The contrast between those blithe leadership campaigns and this baleful landscape is unnerving, and raises profound questions about politicians and truth. The most contested ground of the campaign is the economy – with Sunak painted as the candidate of growth-crushing tax rises and Truss as that of recession-boosting interest rate hikes.
But the £30 billion or so tax difference between them is far less than what unites them, with public spending this year due to top £1 trillion for the first time. Can’t the candidates level with Conservative members in this election, warning them that the third or so that goes on healthcare and pensions is unsustainable?

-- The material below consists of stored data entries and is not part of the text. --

/-! ### Meanings -/

/-- A host read through BAR2 (R480). -/
def execHostBar2Read (off : BitVec 40) (len : W16) (hw : HwCheck) (s : State) : Out State :=
  .next (hostAccess s (.hostBar2Read off len hw))
/-- A host write through BAR2 (R480). -/
def execHostBar2Write (off : BitVec 40) (data : List Byte) (hw : HwCheck) (s : State) : Out State :=
  .next (hostAccess s (.hostBar2Write off data hw))
/-- A host write to BAR0 (R18, R23, R479). -/
def execRegisterWrite (off : BitVec 26) (size : BitVec 4) (v : W64) (s : State) : Out State :=
  .next (hostAccess s (.registerWrite off size v))
/-- A host read of BAR0 (R18, R23, R479). -/
def execRegisterReadClear (off : BitVec 26) (rd : HostRead) (s : State) : Out State :=
  .next (hostAccess s (.registerReadClear off rd))
/-- CRS_COURSE_LO read (R87). -/
def execCrsCourseLoRead (s : State) : Out State := .next (read4 s 0x100010)
/-- CRS_PERIOD written (R50 to R52). -/
def execCrsPeriodWrite (v : W32) (s : State) : Out State := .next (write4 s 0x100004 v)
/-- CRS_CTRL written (R50, R55). -/
def execCrsCtrlWrite (v : W32) (s : State) : Out State := .next (write4 s 0x100000 v)
/-- CRS_PTP_OFFSET written (R51). -/
def execCrsPtpOffsetWrite (v : W32) (s : State) : Out State := .next (write4 s 0x100028 v)
/-- HST_CR_CTRL written (R483). -/
def execHstCrCtrlWrite (v : W32) (s : State) : Out State := .next (write4 s 0x200008 v)
/-- HST_CQ_HEAD written (R485). -/
def execHstCqHeadWrite (v : W32) (s : State) : Out State := .next (write4 s 0x200018 v)
/-- A fence register written (R506). -/
def execFenceRegisterWrite (which : BitVec 3) (v : W32) (s : State) : Out State :=
  .next (write4 s (fenceOffset which.toNat) v)
/-- CTR_CFGi written (R575). -/
def execCtrCfgWrite (i : BitVec 11) (v : W32) (s : State) : Out State := .next (write4 s (0x3800000 + 16 * i.toNat) v)
/-- CTR_VALi written, 8 B (R576). -/
def execCtrValWrite (i : BitVec 11) (v : W64) (s : State) : Out State :=
  .next (hostAccess s (.registerWrite (BitVec.ofNat 26 (0x3800008 + 16 * i.toNat)) 8 v))
/-- The lower half of CTR_VALi read (R576). -/
def execCtrValLoRead (i : BitVec 11) (s : State) : Out State := .next (read4 s (0x3800008 + 16 * i.toNat))
/-- PWR_TOL written (R556). -/
def execPwrTolWrite (v : W32) (s : State) : Out State := .next (write4 s 0x400008 v)
/-- SAF_FORCE written (R527). -/
def execSafForceWrite (v : W32) (s : State) : Out State := .next (write4 s 0x3C0002C v)
/-- SEC_CTRL written (R563). -/
def execSecCtrlFlashrelWrite (v : W32) (s : State) : Out State := .next (write4 s 0x600004 v)
/-- SEC_RB_ADV written (R564). -/
def execAntiRollbackAdvance (v : W32) (s : State) : Out State := .next (write4 s 0x600008 v)
/-- SEC_OWNER_CMD written, to program a slot (R567). -/
def execOwnerProgram (v : W32) (s : State) : Out State := .next (write4 s 0x60000C v)
/-- SEC_OWNER_CMD written, to revoke a slot (R567). -/
def execOwnerRevoke (v : W32) (s : State) : Out State := .next (write4 s 0x60000C v)
/-- SEC_ATT_NONCEk written (R569). -/
def execSecAttNonceWrite (k : BitVec 3) (v : W32) (s : State) : Out State := .next (write4 s (0x600020 + 4 * k.toNat) v)
/-- SEC_ATT_CTRL.GO set (R569). -/
def execAttestationRequest (s : State) : Out State := .next (write4 s 0x600014 1)
/-- A ridge register access over the mesh (R327). -/
def execRidgeRegisterAccess (off : BitVec 26) (wr : Bool) (v : W32) (s : State) : Out State :=
  .next (ridgeAccess s off wr v)
/-- Its response (R327). -/
def execRidgeRegisterResponse (s : State) : Out State := .next (ridgeResponse s)
/-- A vector is unmasked through BAR4 (R502). -/
def execMsixVectorUnmask (vec : BitVec 6) (s : State) : Out State := .next (unmaskVector s vec)
/-- A configuration request (R546). -/
def execConfigurationRequest (toD0 : Bool) (s : State) : Out State := .next (configRequest s toD0)
/-- A device read's completion times out (R503). -/
def execPcieCompletionTimeout (again : Bool) (s : State) : Out State := .next (completionTimeout s again)

end Sys2Proof.Machine
end

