/-! ### The mesh (R325 to R342) -/

/-- A flit that a unit of the truss may inject enters, with good parity, the buffer of its output, routed X first and then
Y, and no other buffer. The head of a neighbour's buffer moves over the link into the buffer of its next output. The head
of an exit's buffer leaves the mesh; a control message is then at the unit there. A flit with bad parity waits in its
sender's replay buffer; the replay that passes counts as transient, and one that fails is lasting. -/
def Obligations.FlitsMoveAndAreReplayed : Prop :=
  (∀ (s : State) (rt : BitVec 4) (plane : BitVec 3) (fl : Flit) (err : BitVec 20) (x : Truss), s.trs[rt.toNat]? = some x →
    injectable s rt.toNat 0 plane.toNat fl = true → tableGet [] x.inject (bufKey 0 plane.toNat) = [] →
    (∀ k, k < 8 → tableGet [] x.outbound (8 * k + plane.toNat) = []) →
    tableGet Replay.reset x.replay (40 + bufKey 0 plane.toNat) = Replay.reset →
    (let k := bufKey (routeFlit rt.toNat fl) plane.toNat
     (flitOk fl err = true → misrouted rt.toNat fl = false → (bufOf x k).length < 48 →
       ∃ y, exec (.meshFlitArrival rt { port := 0, out := false } plane fl err) s = .next { s with trs := s.trs.set rt.toNat y } ∧
         bufOf y k = bufOf x k ++ [fl] ∧ (∀ j, j ≠ k → bufOf y j = bufOf x j) ∧ y.spars = x.spars ∧ y.loft = x.loft) ∧
     (flitOk fl err = false →
       ∃ y, exec (.meshFlitArrival rt { port := 0, out := false } plane fl err) s = .next { s with trs := s.trs.set rt.toNat y } ∧
         tableGet Replay.reset y.replay (40 + bufKey 0 plane.toNat) = { refused := true, flits := [fl] } ∧
         y.bufs = x.bufs))) ∧
  (∀ (s : State) (rt : BitVec 4) (port plane : BitVec 3) (nb : Nat) (fl : Flit) (fs : List Flit) (err : BitVec 20)
      (x z : Truss), s.trs[rt.toNat]? = some x → attached rt.toNat port.toNat = false →
    neighbour rt.toNat port.toNat = some nb → s.trs[nb]? = some z →
    (let j := bufKey (opposite port.toNat) plane.toNat
     let k := bufKey (routeFlit rt.toNat fl) plane.toNat
     tableGet Replay.reset z.replay j = Replay.reset → bufOf z j = fl :: fs → flitOk fl err = true →
     misrouted rt.toNat fl = false → (bufOf x k).length < 48 →
     ∃ t y w, exec (.meshFlitArrival rt { port := port, out := false } plane fl err) s = .next t ∧ OnlyTrusses s t ∧
       t.trs[rt.toNat]? = some y ∧ t.trs[nb]? = some w ∧ bufOf w j = fs ∧ bufOf y k = bufOf x k ++ [fl])) ∧
  (∀ (s : State) (rt : BitVec 4) (port plane : BitVec 3) (fl : Flit) (fs : List Flit) (err : BitVec 20) (x : Truss),
    s.trs[rt.toNat]? = some x → (port = 0 ∨ attached rt.toNat port.toNat = true) →
    (let k := bufKey port.toNat plane.toNat
     tableGet Replay.reset x.replay k = Replay.reset → bufOf x k = fl :: fs → flitOk fl err = true →
     ∃ y, exec (.meshFlitArrival rt { port := port, out := true } plane fl err) s = .next { s with trs := s.trs.set rt.toNat y } ∧
       bufOf y k = fs ∧ (controlFlit fl = true → y.got = (port.toNat, [fl]) :: x.got ∧
         (port = 0 → flitType fl = 7 → y.inputs = x.inputs.modify 6 (· ++ [sparOfFlit fl]))))) ∧
  (∀ (s : State) (rt : BitVec 4) (port plane : BitVec 3) (out : Bool) (w : Sender) (x z : Truss) (fl : Flit),
    s.trs[rt.toNat]? = some x → senderOf rt.toNat port.toNat plane.toNat out = some w → s.trs[w.router]? = some z →
    (replayOf s w).refused = true →
    (let k := bufKey (routeFlit rt.toNat fl) plane.toNat
     (out = false → (replayOf s w).flits = [fl] → misrouted rt.toNat fl = false → (bufOf x k).length < 48 →
       exhausted s (routerUnit rt.toNat) = false →
       ∃ u y, exec (.meshFlitReplay rt { port := port, out := out } plane true) s = .next u ∧ u.trs[rt.toNat]? = some y ∧
         bufOf y k = bufOf x k ++ [fl] ∧ y.meshReplay = satInc16 x.meshReplay ∧ replayOf u w = Replay.reset) ∧
     exec (.meshFlitReplay rt { port := port, out := out } plane false) s = .next (meshLasting s rt.toNat 0x70
       (meshInfoWord 0x70 port.toNat (!out) plane.toNat))))

/-- Messages on lofts: a read request of a loft is served and its response is on its way under the current reset
generation; a response is placed by its address; a write is applied and its acknowledgement is on its way; an
acknowledgement of an older reset generation is discarded, and a current one counts against its rafter's transfer. The
ridge's register accesses: a read of a compute-die register answers its value, and a write of a spar's rest value
takes effect; the response carries the reset generation, and one of an older generation is dropped. -/
def Obligations.MeshMessagesAndRidgeAccesses : Prop :=
  (∀ (s : State) (src : UnitId) (tag : W16) (addr : W64) (len : W16), s.saf.resetReq = none →
    addr.toNat < 0x20000000 → addr.toNat % 2 ^ 25 < 0x1800000 → (∀ r ∈ s.reads, r.src ≠ src ∨ r.tag ≠ tag) →
    exec (.readRequest src tag .loft addr len .pass) s = .next { s with reads := s.reads ++
      [{ src := src, tag := tag, rgen := s.crs.resetGen, addr := addr.toNat, left := len.toNat, got := [] }] }) ∧
  (∀ (s : State) (dst : UnitId) (tag : W16) (rgen : Byte) (addr : W64) (data : List Byte) (r : ReadPend),
    s.reads = [r] → r.src = dst → r.tag = tag → r.rgen = rgen → r.addr ≤ addr.toNat → data.length ≤ r.left →
    replyCurrent s dst tag rgen = true →
    exec (.readResponse dst tag rgen addr data) s = .next { s with reads :=
      [{ r with got := memWrite r.got addr.toNat data, left := r.left - data.length }] }) ∧
  (∀ (s : State) (src : UnitId) (tag : W16) (addr : W64) (data : List Byte) (x : Truss), s.saf.resetReq = none →
    addr.toNat < 0x20000000 → addr.toNat % 2 ^ 25 + data.length ≤ 0x1800000 → addr.toNat % 2 ^ 25 < 0x1800000 →
    s.trs[addr.toNat / 2 ^ 25]? = some x →
    exec (.write src tag .loft addr data) s = .next { s with
      trs := s.trs.set (addr.toNat / 2 ^ 25) { x with loft := memWrite x.loft (addr.toNat % 2 ^ 25) data }
      acks := s.acks ++ [{ dst := src, tag := tag, rgen := s.crs.resetGen }] }) ∧
  (∀ (s : State) (dst : UnitId) (tag : W16) (rgen : Byte), rgen ≠ s.crs.resetGen →
    exec (.writeAcknowledgement dst tag rgen) s = .next s ∧
    ∀ addr data, exec (.readResponse dst tag rgen addr data) s = .next s) ∧
  (∀ (s : State) (n : RafterId) (p : Nat) (x : Rafter) (tag : W16) (e : InFlight) (a : AckPend), n < 96 →
    physOf s n = some p → s.rft[p]? = some x → s.acks = [a] → a.dst = rafterUnit n → a.tag = tag →
    a.rgen = s.crs.resetGen → tag.toNat / 256 = x.wgen.toNat → x.units[1]? = some [e] → e.done = true → e.tag = tag →
    e.acks = 1 →
    exec (.writeAcknowledgement (rafterUnit n) tag a.rgen) s = .next { s with
      acks := []
      rft := s.rft.set p { x with progress := 0, units := x.units.set 1 [{ e with acks := 0 }] } }) ∧
  (∀ (s : State) (off : BitVec 26) (v : W32), off.toNat % 4 = 0 → wakesDie (regAt s off.toNat) = true →
    ∃ t, exec (.ridgeRegisterAccess off false v) s = .next t ∧
      t.ridgeAsked = s.ridgeAsked ++ [(off, regGet s off.toNat, s.crs.resetGen)] ∧ t.saf = s.saf ∧ t.hst = s.hst) ∧
  (∀ (s : State) (k : Nat) (i : BitVec 12) (v : W32) (x : Truss), s.trs[k]? = some x → k < 16 → s.pwr.stage ≠ 0 →
    (let off := BitVec.ofNat 26 (0x2004000 + 0x10000 * k + 4 * i.toNat)
     exec (.ridgeRegisterAccess off true v) s = .next { s with
       trs := s.trs.set k (setSpar x i { sparEntry x i with rest := v })
       ridgeAsked := s.ridgeAsked ++ [(off, v, s.crs.resetGen)] })) ∧
  (∀ (s : State) (a : BitVec 26) (v : W32) (g : Byte) (rest : List (BitVec 26 × W32 × Byte)),
    s.ridgeAsked = (a, v, g) :: rest →
    exec .ridgeRegisterResponse s = .next (if g = s.crs.resetGen then
      { s with ridgeAsked := rest, ridgeGot := (a, v) :: s.ridgeGot } else { s with ridgeAsked := rest }))

/-- The progress check: a rafter that works and whose progress counter has reached RFT_PROG_LIMIT raises a progress
fault, and its counter stays; below the limit, and while it holds or idles, nothing happens (R128). -/
def Obligations.ProgressLimit : Prop :=
  ∀ (s : State) (n : RafterId) (p : Nat) (x : Rafter), physOf s n = some p → s.rft[p]? = some x →
    ((x.hold = true ∨ x.idle = true ∨ x.progress.toNat < x.progLimit.toNat ∨ working s = false) →
      exec (.progressLimit n) s = .next s) ∧
    (working s = true → x.hold = false → x.idle = false → x.progLimit ≠ 0 → x.progLimit.toNat ≤ x.progress.toNat →
      x.recur = [] → resetIsLasting s = false →
      ∃ t y, exec (.progressLimit n) s = .next t ∧ t.rft[p]? = some y ∧ y.fault = x.fault ||| 0x800 ∧ y.progress = x.progress ∧
        y.scratch = x.scratch ∧ t.saf.resetReq.isSome = true ∧
        ∃ g ∈ t.saf.queue, g.code = 0x3B ∧ g.unit = rafterUnit n ∧ g.cls = .reset)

Or is that just too scary for activists, given their age and profile? And if the candidates can’t be frank with Tory members, what odds them doing so with the whole country? Of the two, Sunak, with his neatly-assembled five point plan for migration, criminal justice, schools, security and the cost of living has come closest to telling members the truth.
He’s also the candidate that most voters seem to prefer, though the evidence is inconclusive, and certainly the one with the most support among Tory MPs. However, telling the truth is one thing and persuading people of it another. And to date, Truss is proving the more persuasive salesman of the two.
This may be because she is more likely to tell Tory activists what they want to hear. Nonetheless, she is the candidate who appears more restive with the status quo, and more willing, in the challenge I flung down last weekend, to make Britain a more conservative country – given her more substantial track record on the equality/diversity/inclusion continuum, for example.
The poll closes on September 2. That’s five weeks away. A mass of hustings lie in between. Some members will already have made up their minds, will vote early, and go off on holiday. Others will wait, and are right to do so. They may wonder if it was a surge of frustration that sent Kate McCann swooning to the floor.